EXERCISE DESCRIPTION
Each line below from the one containing "to R215). -/" through the one containing "o => .tstShImm c rn o" should be output exactly as it stands, and no other line should appear.

(Saved entries)
%%
-- ==== Sys2Proof/Machine/ThumbLoadStore.lean ====
section
/-! DEFINITION. Thumb formats 6 to 15 (spec/48_thumb_load_store.md R400 to R427). -/

namespace Sys2Proof.Machine

/-- A Thumb load: no write-back; the privilege is the mode's (R415). -/
def thumbLoad (k : LoadKind) (rd : LoReg) (a : Word) (s : State) : Result :=
  loadSingle k s.cpsr.mode.privileged 0 (lo rd) { addr := a, wb := none } s

/-- A Thumb store: no write-back (R415). -/
def thumbStore (size : Size) (rd : LoReg) (a : Word) (s : State) : Result :=
  storeSingle size s.cpsr.mode.privileged 0 (lo rd) { addr := a, wb := none } s

/-- `(pc + 4) AND 0xFFFFFFFC` (R400, R421). -/
def pcBase (s : State) : Word := wordMask (s.pc + 4)

/-- The registers of a PUSH or POP: the low registers of the list, then `last` where R = 1 (R424, R425). -/
def stackRegs (r : Bool) (list : BitVec 8) (last : Reg) : List Reg := regsOf list ++ (if r then [last] else [])

/-- PUSH: a store of the list below SP, SP left at its start (R424). -/
def push (regs : List Reg) (s : State) : Result :=
  let start := blockBase false (readReg s 13) regs.length
  blockStore s.cpsr.mode 13 regs start (some start) s

/-- An increment-after load that always writes the base back (R425, R427). -/
def loadUp (rb : Reg) (regs : List Reg) (s : State) : Result :=
  blockLoad .thumb s.cpsr.mode rb regs (readReg s rb) (some (blockBase true (readReg s rb) regs.length)) s

/-- An increment-after store that always writes the base back (R426). -/
def storeUp (rb : Reg) (regs : List Reg) (s : State) : Result :=
  blockStore s.cpsr.mode rb regs (readReg s rb) (some (blockBase true (readReg s rb) regs.length)) s

/-- LDR Rd, [PC, #imm] (R400). -/
def execTLdrPc (rd : LoReg) (imm : BitVec 8) (s : State) : Result :=
  thumbLoad .word rd (pcBase s + scaled imm 2) s

/-- STR Rd, [Rb, Ro] (R401). -/
def execTStrReg (ro rb rd : LoReg) (s : State) : Result :=
  thumbStore .word rd (readReg s (lo rb) + readReg s (lo ro)) s

/-- STRB Rd, [Rb, Ro] (R402). -/
def execTStrbReg (ro rb rd : LoReg) (s : State) : Result :=
  thumbStore .byte rd (readReg s (lo rb) + readReg s (lo ro)) s

/-- LDR Rd, [Rb, Ro] (R403). -/
def execTLdrReg (ro rb rd : LoReg) (s : State) : Result :=
  thumbLoad .word rd (readReg s (lo rb) + readReg s (lo ro)) s

/-- LDRB Rd, [Rb, Ro] (R404). -/
def execTLdrbReg (ro rb rd : LoReg) (s : State) : Result :=
  thumbLoad .byte rd (readReg s (lo rb) + readReg s (lo ro)) s

/-- STRH Rd, [Rb, Ro] (R405). -/
def execTStrhReg (ro rb rd : LoReg) (s : State) : Result :=
  thumbStore .half rd (readReg s (lo rb) + readReg s (lo ro)) s

/-- LDRH Rd, [Rb, Ro] (R406). -/
def execTLdrhReg (ro rb rd : LoReg) (s : State) : Result :=
  thumbLoad .half rd (readReg s (lo rb) + readReg s (lo ro)) s

/-- LDSB Rd, [Rb, Ro] (R407). -/
def execTLdsbReg (ro rb rd : LoReg) (s : State) : Result :=
  thumbLoad .signedByte rd (readReg s (lo rb) + readReg s (lo ro)) s

/-- LDSH Rd, [Rb, Ro] (R408). -/
def execTLdshReg (ro rb rd : LoReg) (s : State) : Result :=
  thumbLoad .signedHalf rd (readReg s (lo rb) + readReg s (lo ro)) s

/-- STR Rd, [Rb, #imm] (R409). -/
def execTStrImm (imm : BitVec 5) (rb rd : LoReg) (s : State) : Result :=
  thumbStore .word rd (readReg s (lo rb) + scaled imm 2) s

/-- LDR Rd, [Rb, #imm] (R410). -/
def execTLdrImm (imm : BitVec 5) (rb rd : LoReg) (s : State) : Result :=
  thumbLoad .word rd (readReg s (lo rb) + scaled imm 2) s

/-- STRB Rd, [Rb, #imm] (R411). -/
def execTStrbImm (imm : BitVec 5) (rb rd : LoReg) (s : State) : Result :=
  thumbStore .byte rd (readReg s (lo rb) + scaled imm 0) s

/-- LDRB Rd, [Rb, #imm] (R412). -/
def execTLdrbImm (imm : BitVec 5) (rb rd : LoReg) (s : State) : Result :=
  thumbLoad .byte rd (readReg s (lo rb) + scaled imm 0) s

/-- STRH Rd, [Rb, #imm] (R413). -/
def execTStrhImm (imm : BitVec 5) (rb rd : LoReg) (s : State) : Result :=
  thumbStore .half rd (readReg s (lo rb) + scaled imm 1) s

/-- LDRH Rd, [Rb, #imm] (R414). -/
def execTLdrhImm (imm : BitVec 5) (rb rd : LoReg) (s : State) : Result :=
  thumbLoad .half rd (readReg s (lo rb) + scaled imm 1) s

/-- STR Rd, [SP, #imm] (R418). -/
def execTStrSp (rd : LoReg) (imm : BitVec 8) (s : State) : Result :=
  thumbStore .word rd (readReg s 13 + scaled imm 2) s

/-- LDR Rd, [SP, #imm] (R419). -/
def execTLdrSp (rd : LoReg) (imm : BitVec 8) (s : State) : Result :=
  thumbLoad .word rd (readReg s 13 + scaled imm 2) s

/-- ADD Rd, PC, #imm (R421). -/
def execTAddPc (rd : LoReg) (imm : BitVec 8) (s : State) : Result :=
  advance (writeReg s (lo rd) (pcBase s + scaled imm 2))

/-- ADD Rd, SP, #imm (R420). -/
def execTAddSp (rd : LoReg) (imm : BitVec 8) (s : State) : Result :=
  advance (writeReg s (lo rd) (readReg s 13 + scaled imm 2))

/-- ADD SP, #imm (R422). -/
def execTAddSpImm (imm : BitVec 7) (s : State) : Result :=
  advance (writeReg s 13 (readReg s 13 + scaled imm 2))

/-- ADD SP, #-imm (R423). -/
def execTSubSpImm (imm : BitVec 7) (s : State) : Result :=
  advance (writeReg s 13 (readReg s 13 - scaled imm 2))

/-- PUSH (R424). -/
def execTPush (r : Bool) (list : BitVec 8) (s : State) : Result :=
  checked (stackRule r list) (push (stackRegs r list 14) s)

/-- POP (R425). -/
def execTPop (r : Bool) (list : BitVec 8) (s : State) : Result :=
  checked (stackRule r list) (loadUp 13 (stackRegs r list 15) s)

/-- STMIA Rb!, {Rlist} (R426). -/
def execTStmia (rb : LoReg) (list : BitVec 8) (s : State) : Result :=
  checked (stmiaRule rb list) (storeUp (lo rb) (regsOf list) s)

/-- LDMIA Rb!, {Rlist} (R427). -/
def execTLdmia (rb : LoReg) (list : BitVec 8) (s : State) : Result :=
  checked (ldmiaRule rb list) (loadUp (lo rb) (regsOf list) s)

end Sys2Proof.Machine
end

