-- ==== Sys2Proof/Claims/Shape.lean ====
section
/-! DEFINITION. The shapes of instructions that the statements speak of: when an instruction executes, its operands, and the
spec's own arithmetic for its result and flags, written with plain integer arithmetic beside the machine's adder. -/

namespace Sys2Proof.Claims

open Sys2Proof.Machine

/-- The next instruction in sequence is inside the address space (10_state R35). -/
def room (s : State) : Bool := decide (s.pc.toNat + (instrBytes s).toNat < 2 ^ 32)

/-- The state is the instruction's own (30_encoding R140), its condition passes (R143; a Thumb instruction has none) and its
fields keep the restrictions of its rule: the instruction executes. -/
def executes (i : Instr) (s : State) : Bool := s.cpsr.t == isThumb i && condPassed (condOf i) s.cpsr && i.wellFormed

/-- `t` with the pc at the instruction after the one `s` executes: pc + 4 in ARM state, pc + 2 in Thumb state (10_state R32). -/
def past (s t : State) : State := { t with pc := s.pc + (if s.cpsr.t then 2 else 4) }

/-- `t` with the pc at `a` and the pipeline refilled (10_state R32). -/
def goTo (a : Word) (t : State) : State := { t with pc := a, pipe := Pipe.empty }

/-! ## Results and flags of the sixteen operations (41_arm_data_processing R208 to R224) -/

/-- A flag as a number. -/
def bit (c : Bool) : Word := if c then 1 else 0

/-- The result column of R224. -/
def dpResult (op : AluOp) (a b : Word) (c : Bool) : Word :=
  match op with
  | .and => a &&& b
  | .eor => a ^^^ b
  | .sub => a - b
  | .rsb => b - a
  | .add => a + b
  | .adc => a + b + bit c
  | .sbc => a - b - bit (!c)
  | .rsc => b - a - bit (!c)
  | .tst => a &&& b
  | .teq => a ^^^ b
  | .cmp => a - b
  | .cmn => a + b
  | .orr => a ||| b
  | .mov => b
  | .bic => a &&& ~~~b
  | .mvn => ~~~b

/-- C after an operation with S = 1: carry out of an addition, no borrow of a subtraction, the shifter's carry-out `sc` of a
logical operation (10_state R36, R37). -/
def dpCarry (op : AluOp) (a b : Word) (c sc : Bool) : Bool :=
  match op with
  | .sub => decide (b.toNat ≤ a.toNat)
  | .rsb => decide (a.toNat ≤ b.toNat)
  | .add => decide (2 ^ 32 ≤ a.toNat + b.toNat)
  | .adc => decide (2 ^ 32 ≤ a.toNat + b.toNat + c.toNat)
  | .sbc => decide (b.toNat + (!c).toNat ≤ a.toNat)
  | .rsc => decide (a.toNat + (!c).toNat ≤ b.toNat)
  | .cmp => decide (b.toNat ≤ a.toNat)
  | .cmn => decide (2 ^ 32 ≤ a.toNat + b.toNat)
  | _ => sc

/-- An integer that is no 32-bit two's complement number. -/
def overflows (x : Int) : Bool := decide (x < -2 ^ 31) || decide (2 ^ 31 ≤ x)

/-- V after an operation with S = 1: the exact signed result does not fit; `v`, the old V, of a logical operation. -/
def dpOverflow (op : AluOp) (a b : Word) (c v : Bool) : Bool :=
  match op with
  | .sub => overflows (a.toInt - b.toInt)
  | .rsb => overflows (b.toInt - a.toInt)
  | .add => overflows (a.toInt + b.toInt)
  | .adc => overflows (a.toInt + b.toInt + c.toNat)
  | .sbc => overflows (a.toInt - b.toInt - (!c).toNat)
  | .rsc => overflows (b.toInt - a.toInt - (!c).toNat)
  | .cmp => overflows (a.toInt - b.toInt)
  | .cmn => overflows (a.toInt + b.toInt)
  | _ => v

/-- The CPSR with the four flags that an operation with S = 1 gives; the rest as it was. -/
def dpFlags (op : AluOp) (a : Word) (o : Shifted) (p : Psr) : Psr :=
  { p with
    n := decide ((dpResult op a o.value p.c).toInt < 0)
    z := decide (dpResult op a o.value p.c = 0)
    c := dpCarry op a o.value p.c o.carry
    v := dpOverflow op a o.value p.c p.v }

/-- The operations that write no register (R216 to R219). -/
def compares : AluOp → Bool
  | .tst => true
  | .teq => true
  | .cmp => true
  | .cmn => true
  | _ => false

/-- The logical operations that write Rd (R208, R209, R220 to R223). -/
def logical : AluOp → Bool
  | .and => true
  | .eor => true
  | .orr => true
  | .mov => true
  | .bic => true
  | .mvn => true
  | _ => false

/-- The arithmetic operations that write Rd (R210 to R215). -/
def arithmetic : AluOp → Bool
  | .sub => true
  | .rsb => true
  | .add => true
  | .adc => true
  | .sbc => true
  | .rsc => true
  | _ => false

/-- The three forms of the second operand (R201). -/
inductive Op2 where
  | imm (o : RotImm)
  | shImm (o : ShImm)
  | shReg (o : ShReg)
  deriving DecidableEq, Repr

/-- The second operand and the shifter's carry-out, by the machine's operand functions. -/
def Op2.value (s : State) : Op2 → Shifted
  | .imm o => immForm s o
  | .shImm o => shImmForm s o
  | .shReg o => shRegForm s o

/-- The data-processing instruction of an operation and an operand form. MOV and MVN have no Rn; a compare has neither S nor Rd. -/
def dpInstr (op : AluOp) (c : Cond) (sf : Bool) (rn rd : Reg) (o2 : Op2) : Instr :=
  match op, o2 with
  | .and, .imm o => .andImm c sf rn rd o
  | .and, .shImm o => .andShImm c sf rn rd o
  | .and, .shReg o => .andShReg c sf rn rd o
  | .eor, .imm o => .eorImm c sf rn rd o
  | .eor, .shImm o => .eorShImm c sf rn rd o
  | .eor, .shReg o => .eorShReg c sf rn rd o
  | .sub, .imm o => .subImm c sf rn rd o
  | .sub, .shImm o => .subShImm c sf rn rd o
  | .sub, .shReg o => .subShReg c sf rn rd o
  | .rsb, .imm o => .rsbImm c sf rn rd o
  | .rsb, .shImm o => .rsbShImm c sf rn rd o
  | .rsb, .shReg o => .rsbShReg c sf rn rd o
  | .add, .imm o => .addImm c sf rn rd o
  | .add, .shImm o => .addShImm c sf rn rd o
  | .add, .shReg o => .addShReg c sf rn rd o
  | .adc, .imm o => .adcImm c sf rn rd o
  | .adc, .shImm o => .adcShImm c sf rn rd o
  | .adc, .shReg o => .adcShReg c sf rn rd o
  | .sbc, .imm o => .sbcImm c sf rn rd o
  | .sbc, .shImm o => .sbcShImm c sf rn rd o
  | .sbc, .shReg o => .sbcShReg c sf rn rd o
  | .rsc, .imm o => .rscImm c sf rn rd o
  | .rsc, .shImm o => .rscShImm c sf rn rd o
  | .rsc, .shReg o => .rscShReg c sf rn rd o
  | .tst, .imm o => .tstImm c rn o
  | .tst, .shImm o => .tstShImm c rn o
  | .tst, .shReg o => .tstShReg c rn o
  | .teq, .imm o => .teqImm c rn o
  | .teq, .shImm o => .teqShImm c rn o
  | .teq, .shReg o => .teqShReg c rn o
  | .cmp, .imm o => .cmpImm c rn o
  | .cmp, .shImm o => .cmpShImm c rn o
  | .cmp, .shReg o => .cmpShReg c rn o
  | .cmn, .imm o => .cmnImm c rn o
  | .cmn, .shImm o => .cmnShImm c rn o
  | .cmn, .shReg o => .cmnShReg c rn o
  | .orr, .imm o => .orrImm c sf rn rd o
  | .orr, .shImm o => .orrShImm c sf rn rd o
  | .orr, .shReg o => .orrShReg c sf rn rd o
  | .mov, .imm o => .movImm c sf rd o
  | .mov, .shImm o => .movShImm c sf rd o
  | .mov, .shReg o => .movShReg c sf rd o
  | .bic, .imm o => .bicImm c sf rn rd o
  | .bic, .shImm o => .bicShImm c sf rn rd o
  | .bic, .shReg o => .bicShReg c sf rn rd o
  | .mvn, .imm o => .mvnImm c sf rd o
  | .mvn, .shImm o => .mvnShImm c sf rd o
  | .mvn, .shReg o => .mvnShReg c sf rd o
%%
SOLUTION
/-- The arithmetic operations that write Rd (R210 to R215). -/
def arithmetic : AluOp → Bool
  | .sub => true
  | .rsb => true
  | .add => true
  | .adc => true
  | .sbc => true
  | .rsc => true
  | _ => false

/-- The three forms of the second operand (R201). -/
inductive Op2 where
  | imm (o : RotImm)
  | shImm (o : ShImm)
  | shReg (o : ShReg)
  deriving DecidableEq, Repr

/-- The second operand and the shifter's carry-out, by the machine's operand functions. -/
def Op2.value (s : State) : Op2 → Shifted
  | .imm o => immForm s o
  | .shImm o => shImmForm s o
  | .shReg o => shRegForm s o

/-- The data-processing instruction of an operation and an operand form. MOV and MVN have no Rn; a compare has neither S nor Rd. -/
def dpInstr (op : AluOp) (c : Cond) (sf : Bool) (rn rd : Reg) (o2 : Op2) : Instr :=
  match op, o2 with
  | .and, .imm o => .andImm c sf rn rd o
  | .and, .shImm o => .andShImm c sf rn rd o
  | .and, .shReg o => .andShReg c sf rn rd o
  | .eor, .imm o => .eorImm c sf rn rd o
  | .eor, .shImm o => .eorShImm c sf rn rd o
  | .eor, .shReg o => .eorShReg c sf rn rd o
  | .sub, .imm o => .subImm c sf rn rd o
  | .sub, .shImm o => .subShImm c sf rn rd o
  | .sub, .shReg o => .subShReg c sf rn rd o
  | .rsb, .imm o => .rsbImm c sf rn rd o
  | .rsb, .shImm o => .rsbShImm c sf rn rd o
  | .rsb, .shReg o => .rsbShReg c sf rn rd o
  | .add, .imm o => .addImm c sf rn rd o
  | .add, .shImm o => .addShImm c sf rn rd o
  | .add, .shReg o => .addShReg c sf rn rd o
  | .adc, .imm o => .adcImm c sf rn rd o
  | .adc, .shImm o => .adcShImm c sf rn rd o
  | .adc, .shReg o => .adcShReg c sf rn rd o
  | .sbc, .imm o => .sbcImm c sf rn rd o
  | .sbc, .shImm o => .sbcShImm c sf rn rd o
  | .sbc, .shReg o => .sbcShReg c sf rn rd o
  | .rsc, .imm o => .rscImm c sf rn rd o
  | .rsc, .shImm o => .rscShImm c sf rn rd o
  | .rsc, .shReg o => .rscShReg c sf rn rd o
  | .tst, .imm o => .tstImm c rn o
  | .tst, .shImm o => .tstShImm c rn o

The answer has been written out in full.